Update, February 2011: Complete re-write. One month after I wrote this post, I found the time to move from raycasting to raytracing, with lots of new features:
Enjoy! |
January 30, 2011: | Complete re-write, now using Bounding Volume Hierarchy for acceleration of ray/triangle intersections. A C++ template generates a set of CUDA kernels, with selectable different features: reflections, Phong normal interpolation, shadows, Specular lighting, backface culling, anti-aliasing etc. |
January 9, 2011: | Added loading of .3ds/.ply models, help screen and Win32 binaries. |
January 7, 2011: | Optimal number of threads per block, and re-written kernel for better coalescing - the "train" object (seen in the new uploaded video) now spins at 21.5 fps on my GT240. |
January 2, 2011: | Reddit-ed, most popular CUDA post ever in Reddit/programming :‑) |
After testing the waters with a simple Mandelbrot implementation, I was eager to apply CUDA to my life-long obsession: my SW-only renderer.
What happened then was interesting, so I decided to document it. And no, the text below is not about graphics. It is about taking a set of algorithms (that simply happen to be graphics algorithms) and trying to implement them in CUDA. Let me say this again: I know all about OpenGL and the shadow ARB extension, but this post is NOT about graphics. It is about a more generic question: "I have an algorithm. Will CUDA/OpenCL/DirectCompute help me execute my algorithm faster"?
for each object for each triangle of the object transform the triangle's vertices into screen space linearly interpolate - per screen pixel - the triangle data (i.e. Z-distance, color in Gouraud, normal vector in Phong, etc) use the Z-distance and a Z-buffer to check if the pixel is visible if it is visible, look at the shadow buffer, to see if it is in shadow if not, perform Phong lightingFor those of you that are not into graphics, the key point is this: the algorithm tries to optimize the necessary computations, by taking advantage of the fact that neighbouring pixels of a rasterized triangle are "related": it computes some data on the 3 vertices, and linearly interpolates these values per-pixel, instead of re-computing them on each pixel (Which is what a raycaster/raytracer does).
This means, that for each pixel plotted during the rasterization of the triangle, the algorithm has to check the Z-Buffer, to see if the point is indeed the closest one to the screen.
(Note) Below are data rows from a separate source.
-- ==== Sys2Proof/Machine/Scalar.lean ====
section
/-! DEFINITION. Control and scalar instructions (R48, R54 to R58, R60, R63 to R67) and the end of a descriptor (R54, R55, R86). -/

namespace Sys2Proof.Machine
open Sys2Proof

/-! ### Control -/

/-- Every opcode of the opcode map (R60). -/
def definedOps : List Nat :=
  [0x00, 0x01, 0x02, 0x03, 0x04, 0x05, 0x06, 0x08, 0x09, 0x0A, 0x0B, 0x0C, 0x0D, 0x0E, 0x0F, 0x10, 0x12, 0x13, 0x15, 0x16, 0x17,
   0x18, 0x19, 0x1A, 0x1B, 0x1C, 0x1D] ++ [0x20, 0x21, 0x22, 0x23, 0x24, 0x40, 0x41, 0x42, 0x43, 0x60, 0x61] ++
  [0x80, 0x81, 0x82, 0x83, 0x84, 0x85, 0x88, 0x89, 0x8A, 0x8B, 0x8C, 0x8D, 0x8E, 0x90, 0x94, 0x98, 0x99, 0xA0, 0xA8, 0xA9] ++
  [0xC0, 0xC1, 0xC2, 0xC3, 0xC4, 0xC5, 0xC6, 0xC7, 0xD0, 0xD1, 0xD8, 0xD9, 0xE0, 0xE1]

/-- ILLEGAL_OPCODE (R56, R60): an undefined opcode, a second word reached as a first word, or a missing second word.
Words that spell a defined instruction are no such event. -/
def execIllegalOpcode (t : Nat) (w0 w1 : Word) (s : State) : Out :=
  let op := bits w0 63 56
  .next (if definedOps.contains op && !(isTwoWord op && !isSecond w1) then s
    else if isTwoWord op then issue t (w0.truncate 56) false { words := 2, opc := op } (fun _ s => .done s) s
    else
      let x := tileOf s t
      if !(running s && x.seq = .running) then s
      else if x.pcOutside x.pc then raiseFault t { code := fCODE_RANGE, pc := x.pc } s
      else if (x.fetched 0).2 then raiseFault t { code := fPOISON, pc := x.pc } s
      else raiseFault t { code := fILLEGAL, pc := x.pc } s)

/-- NOP (R60). -/
def execNop (t : Nat) (w : BitVec 56) (s : State) : Out :=
  .next (issue t w true (formJ 0x00 w) (fun _ s => .done s) s)

/-- END (R54): the descriptor issues nothing more. -/
def execEndProg (t : Nat) (w : BitVec 56) (s : State) : Out :=
  .next (issue t w true (formJ 0x01 w) (fun _ s => .ends s) s)

/-- The byte offset B + 8 × sext(imm) as a 64-bit value (R60). -/
def brTarget (pc imm : Nat) : Nat := (w64 pc + sext32 imm * 8#64).toNat

/-- BR (R60, R65). -/
def execBr (t : Nat) (w : BitVec 56) (s : State) : Out :=
  .next (issue t w true (formJ 0x02 w) (fun h s => .jump (brTarget h.pc (fImm w)) s) s)

/-- JR (R60, R65). -/
def execJr (t : Nat) (w : BitVec 56) (s : State) : Out :=
  .next (issue t w true (formJ 0x03 w false [fSa w]) (fun _ s => .jump ((tileOf s t).sr (fSa w)).toNat s) s)

/-- LOOP (R66). A count of 0 skips the body also where both levels are active (DESIGN CHOICE, log 84). -/
def execLoop (t : Nat) (w : BitVec 56) (s : State) : Out :=
  .next (issue t w true (formJ 0x04 w (bits w 31 8 != 0) [fSa w]) (fun h s =>
    let x := tileOf s t
    let n := bits w 7 0 + 1
    let c := (x.sr (fSa w)).toNat
    if x.endsInside n (h.pc + 8) then .fault fRESERVED 0 0 s
    else if c > 65535 then .fault fRESERVED 0 0 s
    else if c = 0 then .skip (1 + n) s
    else if x.loops.length ≥ 2 then .fault fLOOP_DEPTH 0 0 s
    else .done (modTile t (fun x => { x with loops := { start := h.pc + 8, stop := h.pc + 8 + 8 * n, left := c - 1 } :: x.loops }) s)) s)

/-- FAULT (R67). -/
def execSwFault (t : Nat) (w : BitVec 56) (s : State) : Out :=
  .next (issue t w true (formJ 0x05 w (bits w 31 16 != 0)) (fun _ s => .fault fSOFTWARE 0 (bits w 15 0) s) s)

/-- A special register (R48); EPOCH is the die's copy of the counter (R327). -/
def specialReg (t i : Nat) (s : State) : Option Word :=
  let x := tileOf s t
  let r := x.run.getD (Run.mk [] t 0 false)
  match i with
  | 0 => some (w64 r.home)
  | 1 => some (w64 t)
  | 2 => some (w64 (SMap.get 0 s.ep.cyc (dieOfTile t)))
  | 3 => some (dieEpoch s (dieOfTile t))
  | 4 => some (w64 (dGroup r.words))
  | 5 => some (w64 (dAffinity r.words))
  | 6 => some (w64 (b2n (isHeat s t)))
  | 16 => some (w64 (x.lc false))
  | 17 => some (w64 (x.lc true))
  | _ => none

/-- The indices of R48. -/
def specialIdx : List Nat := [0, 1, 2, 3, 4, 5, 6, 16, 17]

/-- MFS (R48): an index not in the table is a reserved-field fault. -/
def execMfs (t : Nat) (w : BitVec 56) (s : State) : Out :=
  .next (issue t w true { formS 0x06 w (!specialIdx.contains (bits w 5 0)) with rs := [fSd w] } (fun _ s =>
    match specialReg t (bits w 5 0) s with
    | some v => .done (modTile t (fun x => x.setS (fSd w) v) s)
    | none => .done s) s)

/-! ### Arithmetic and logic -/

/-- A format-S instruction whose result is a function of s[sa], op2 and s[sd]. -/
def scalarOp (t opc : Nat) (w : BitVec 56) (bad : Bool) (f : Word → Word → Word → Word) (s : State) : State :=
  issue t w true (formS opc w bad) (fun _ s =>
    let x := tileOf s t
    .done (modTile t (fun x' => x'.setS (fSd w) (f (x.sr (fSa w)) (op2 x w) (x.sr (fSd w)))) s)) s

/-- ADD (R60, R63). -/
def execAdd (t : Nat) (w : BitVec 56) (s : State) : Out := .next (scalarOp t 0x08 w false (fun a b _ => a + b) s)
/-- SUB (R60, R63). -/
def execSub (t : Nat) (w : BitVec 56) (s : State) : Out := .next (scalarOp t 0x09 w false (fun a b _ => a - b) s)
/-- AND (R60). -/
def execAndd (t : Nat) (w : BitVec 56) (s : State) : Out := .next (scalarOp t 0x0A w false (fun a b _ => a &&& b) s)
/-- OR (R60). -/
def execOrr (t : Nat) (w : BitVec 56) (s : State) : Out := .next (scalarOp t 0x0B w false (fun a b _ => a ||| b) s)
/-- XOR (R60). -/
def execXorr (t : Nat) (w : BitVec 56) (s : State) : Out := .next (scalarOp t 0x0C w false (fun a b _ => a ^^^ b) s)
/-- SHL (R60): by op2[5:0]. -/
def execShl (t : Nat) (w : BitVec 56) (s : State) : Out := .next (scalarOp t 0x0D w false (fun a b _ => a <<< bits b 5 0) s)
/-- SHR (R60). -/
def execShr (t : Nat) (w : BitVec 56) (s : State) : Out := .next (scalarOp t 0x0E w false (fun a b _ => a >>> bits b 5 0) s)
/-- SRA (R60). -/
def execSra (t : Nat) (w : BitVec 56) (s : State) : Out := .next (scalarOp t 0x0F w false (fun a b _ => a.sshiftRight (bits b 5 0)) s)
/-- MUL (R60): low 64 bits of the product. -/
def execMul (t : Nat) (w : BitVec 56) (s : State) : Out := .next (scalarOp t 0x10 w false (fun a b _ => a * b) s)
/-- MIN, signed (R60). -/
def execMinS (t : Nat) (w : BitVec 56) (s : State) : Out := .next (scalarOp t 0x12 w false (fun a b _ => if a.slt b then a else b) s)
/-- MAX, signed (R60). -/
def execMaxS (t : Nat) (w : BitVec 56) (s : State) : Out := .next (scalarOp t 0x13 w false (fun a b _ => if a.slt b then b else a) s)
/-- LIH (R60): im must be 1. -/
def execLih (t : Nat) (w : BitVec 56) (s : State) : Out :=
  .next (scalarOp t 0x15 w (!fIm w) (fun a _ _ => (a &&& 0xFFFFFFFF#64) ||| (w64 (fImm w) <<< 32)) s)

/-- CMP (R64). -/
def execCmp (t : Nat) (w : BitVec 56) (s : State) : Out :=
  .next (issue t w true { bad := badCond (qCc w) || bits w 33 32 != 0, rs := qSa w :: (if qIm w then [] else [qSb w]), rp := [qPd w], opc := 0x16 } (fun _ s =>
    let x := tileOf s t
    let b := if qIm w then sext32 (fImm w) else x.sr (qSb w)
    .done (modTile t (fun x' => x'.setP (qPd w) (condWord (qCc w) (x.sr (qSa w)) b)) s)) s)

/-- PLOG (R64). -/
def execPlog (t : Nat) (w : BitVec 56) (s : State) : Out :=
  .next (issue t w true { bad := bits w 42 40 == 7 || bits w 39 0 != 0, rp := [qPd w, bits w 48 46, bits w 45 43], opc := 0x17 } (fun _ s =>
    let x := tileOf s t
    .done (modTile t (fun x' => x'.setP (qPd w) (logicFn (bits w 42 40) (x.pr (bits w 48 46)) (x.pr (bits w 45 43)))) s)) s)

/-- The FP32 value in bits [31:0], and a result with bits [63:32] zero (R63). -/
def lo32 (a : Word) : Half := a.truncate 32
def zx32 (h : Half) : Word := h.zeroExtend 64

/-- FADD (R63). -/
def execFadd (t : Nat) (w : BitVec 56) (s : State) : Out := .next (scalarOp t 0x18 w false (fun a b _ => zx32 (fadd (lo32 a) (lo32 b))) s)
/-- FMUL (R63). -/
def execFmul (t : Nat) (w : BitVec 56) (s : State) : Out := .next (scalarOp t 0x19 w false (fun a b _ => zx32 (fmul (lo32 a) (lo32 b))) s)
/-- FMA (R60, R63): im must be 0. -/
def execFma (t : Nat) (w : BitVec 56) (s : State) : Out :=
  .next (scalarOp t 0x1A w (fIm w) (fun a b d => zx32 (ffma (lo32 a) (lo32 b) (lo32 d))) s)

/-- FCVT's two directions (R63). -/
def fcvt (dir : Nat) (a : Word) : Word :=
  if dir = 0 then zx32 (toF32 .even (Num.ofInt a.toInt))
  else BitVec.ofInt 64 (toIntClamp .even (-(2 ^ 63 : Nat)) ((2 ^ 63 : Nat) - 1) (f32 (lo32 a)))

/-- FCVT (R60, R63): the sb field is a direction code, 2 to 31 reserved; im must be 0. -/
def execFcvt (t : Nat) (w : BitVec 56) (s : State) : Out :=
  .next (issue t w true { formS 0x1B w (fIm w || decide (1 < fSb w)) with rs := [fSd w, fSa w] } (fun _ s =>
    let x := tileOf s t
    .done (modTile t (fun x' => x'.setS (fSd w) (fcvt (fSb w) (x.sr (fSa w)))) s)) s)

/-- AADDR (R60). -/
def execAaddr (t : Nat) (w : BitVec 56) (s : State) : Out :=
  .next (issue t w true { bad := bits w 34 32 != 0 || aDir w, rs := [aSs w], opc := 0x1C } (fun _ s =>
    let x := tileOf s t
    .done (modTile t (fun x' => x'.setA (aAd w) (x.ar (aAs w) + (x.sr (aSs w) <<< aSh w) + sext32 (fImm w))) s)) s)

/-- MOVA (R60). -/
def execMova (t : Nat) (w : BitVec 56) (s : State) : Out :=
  .next (issue t w true { bad := bits w 34 32 != 0, rs := [aSs w], opc := 0x1D } (fun _ s =>
    let x := tileOf s t
    .done (modTile t (fun x' => if aDir w then x'.setS (aSs w) (x.ar (aAs w)) else x'.setA (aAd w) (x.sr (aSs w))) s)) s)

/-! ### The end of a descriptor -/

/-- The run of a tile is over: its sequencer is idle (R54, R86). -/
def endRun (t : Nat) (s : State) : State := modTile t (fun x => { x with seq := .idle, run := none, loops := [] }) s

/-- END_RETIREMENT (R54, R55, R213): with everything complete the descriptor ends; a regional or free one with an open
group faults. -/
def execEndRetirement (t : Nat) (s : State) : Out :=
  .next (
    let x := tileOf s t
    if !(running s && x.seq = .ending && x.drained) then s else
    let ws := (x.run.getD (Run.mk [] t 0 false)).words
    if dAffinity ws ≠ 0 && x.groups.any (fun g => g.owner == x.runNo) then raiseFault t { code := fOPEN_GROUP, pc := x.pc } s
    else
      let s := endRun t s
      let gid := dGroup ws
      if gid = 0xFFFF then s else memberDone (gid % 16) t s)

/-- The failure record of a descriptor (R209, R411) and its asynchronous frames (R383). -/
def failureRecord (exec home ring : Nat) (ws : List Word) (f : FaultInfo) (s : State) : State :=
  let idx := rbits s (reg .ERR_HEAD) 17 0
  let ep := coxEpoch s
  let w0 := nth 0#64 ws 0
  let w1 := nth 0#64 ws 1
  let hasAddr := f.code == fMISALIGNED || f.code == fADDRESS || f.code == fPROTECTED
  let s := errWrite [w64 (0x0E01 + 2 * 2 ^ 16 + dieOfTile exec * 2 ^ 24 + exec * 2 ^ 32), ep, w64 (f.code % 256 + (f.pc % 2 ^ 18) * 2 ^ 8),
    w64 (home % 2048 + (exec % 2048) * 2 ^ 16 + (ring % 8) * 2 ^ 32), w0, w1, if hasAddr then w64 (f.addr % 2 ^ 48) else 0#64, 0#64] s
  asyncQueue (cplOf s ring)
    [w64 (0x20 * 2 ^ 16 + 2 ^ 25 + 2 ^ 27), w64 ((f.code % 256 + (f.pc % 2 ^ 18) * 2 ^ 8) * 2 ^ 32), w0, ep,
     w64 (0x20 * 2 ^ 16 + 2 ^ 25), w64 ((home % 2048 + (exec % 2048) * 2 ^ 16) * 2 ^ 32), w1, w64 idx] s

/-- Record a fault in the sequencer's registers (R86, R87). A code other than SOFTWARE leaves 0 in bits 47:32
(DESIGN CHOICE, log 81). -/
def recordFault (t : Nat) (f : FaultInfo) (s : State) : State :=
  let s := rset (reg .TILE_SEQ_FAULT t) (w64 (f.code % 256 + (f.pc % 2 ^ 18) * 2 ^ 8 + (if f.code = fSOFTWARE then (f.sw % 65536) * 2 ^ 32 else 0) + 2 ^ 63)) s
  let s := if f.code = fMISALIGNED || f.code = fADDRESS || f.code = fPROTECTED then rset (reg .TILE_SEQ_FAULT_ADDR t) (w64 (f.addr % 2 ^ 48)) s else s
  rcount (reg .TILE_SEQ_FAULTS t) 48 1 s

/-- Report a failed descriptor: record, frames, abort of its commit group (R86, R209). `started` tells a member that ran. -/
def failDescriptor (t home ring : Nat) (ws : List Word) (started : Bool) (f : FaultInfo) (s : State) : State :=
  let s := failureRecord t home ring ws f s
  let gid := dGroup ws
  if gid = 0xFFFF || cgGen s (gid % 16) ≠ gid / 16 || cgState s (gid % 16) = 4 then s
  else if started then memberFail (gid % 16) t (dSeq ws) s
  else abortGroup (gid % 16) 1 t (dSeq ws) s

/-- With the begun instructions of a faulted descriptor complete, its groups are discarded, the fault recorded, the descriptor failed
(R86). -/
def descriptorFailure (t : Nat) (s : State) : State :=
  let x := tileOf s t
  match x.seq with
  | .faulted f =>
    if !x.drained then s else
    let r := x.run.getD (Run.mk [] t 0 false)
    let s := modTile t (fun x => { (x.groups.filter (fun g => g.owner == x.runNo)).foldl (fun x g => x.clearPoison g.arr g.first g.cnt) x with
      groups := x.groups.filter (fun g => g.owner != x.runNo) }) s
    let s := recordFault t f s
    failDescriptor t r.home r.ring r.words true f (endRun t s)
  | _ => s

/-- DESCRIPTOR_FAILURE (R86). -/
def execDescriptorFailure (t : Nat) (s : State) : Out := .next (descriptorFailure t s)

end Sys2Proof.Machine
end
That is, we have one access per pixel to the Z-buffer. And when we are doing shadow mapping, we are also doing another access per-pixel, to the shadow buffer.
Both of these buffers are WIDTH x HEIGHT arrays with a floating point value in each cell. And they are accessed concurrently by each thread, since each thread is rasterizing one triangle...
This is the first point where I hit a wall: when doing many accesses in a big enough buffer in a RANDOM access pattern, CUDA loses all its speed advantages. Why? because the "global" memory (in CUDA terms) is too slow to allow multiple threads to read/write wherever they want. It has no cache!
Things are OK if your algorithm performs sequential accesses. The memory coalescing mechanisms can greatly help in that case.
But if your algorithm is generating "random" offsets in its read/write requests - just like triangle rasterizing does, when concurrently executed by one thread per triangle - then your speed becomes... glacial. I tested this, and found out that CUDA was... 3 times slower than my CPU, in a window one quarter the size!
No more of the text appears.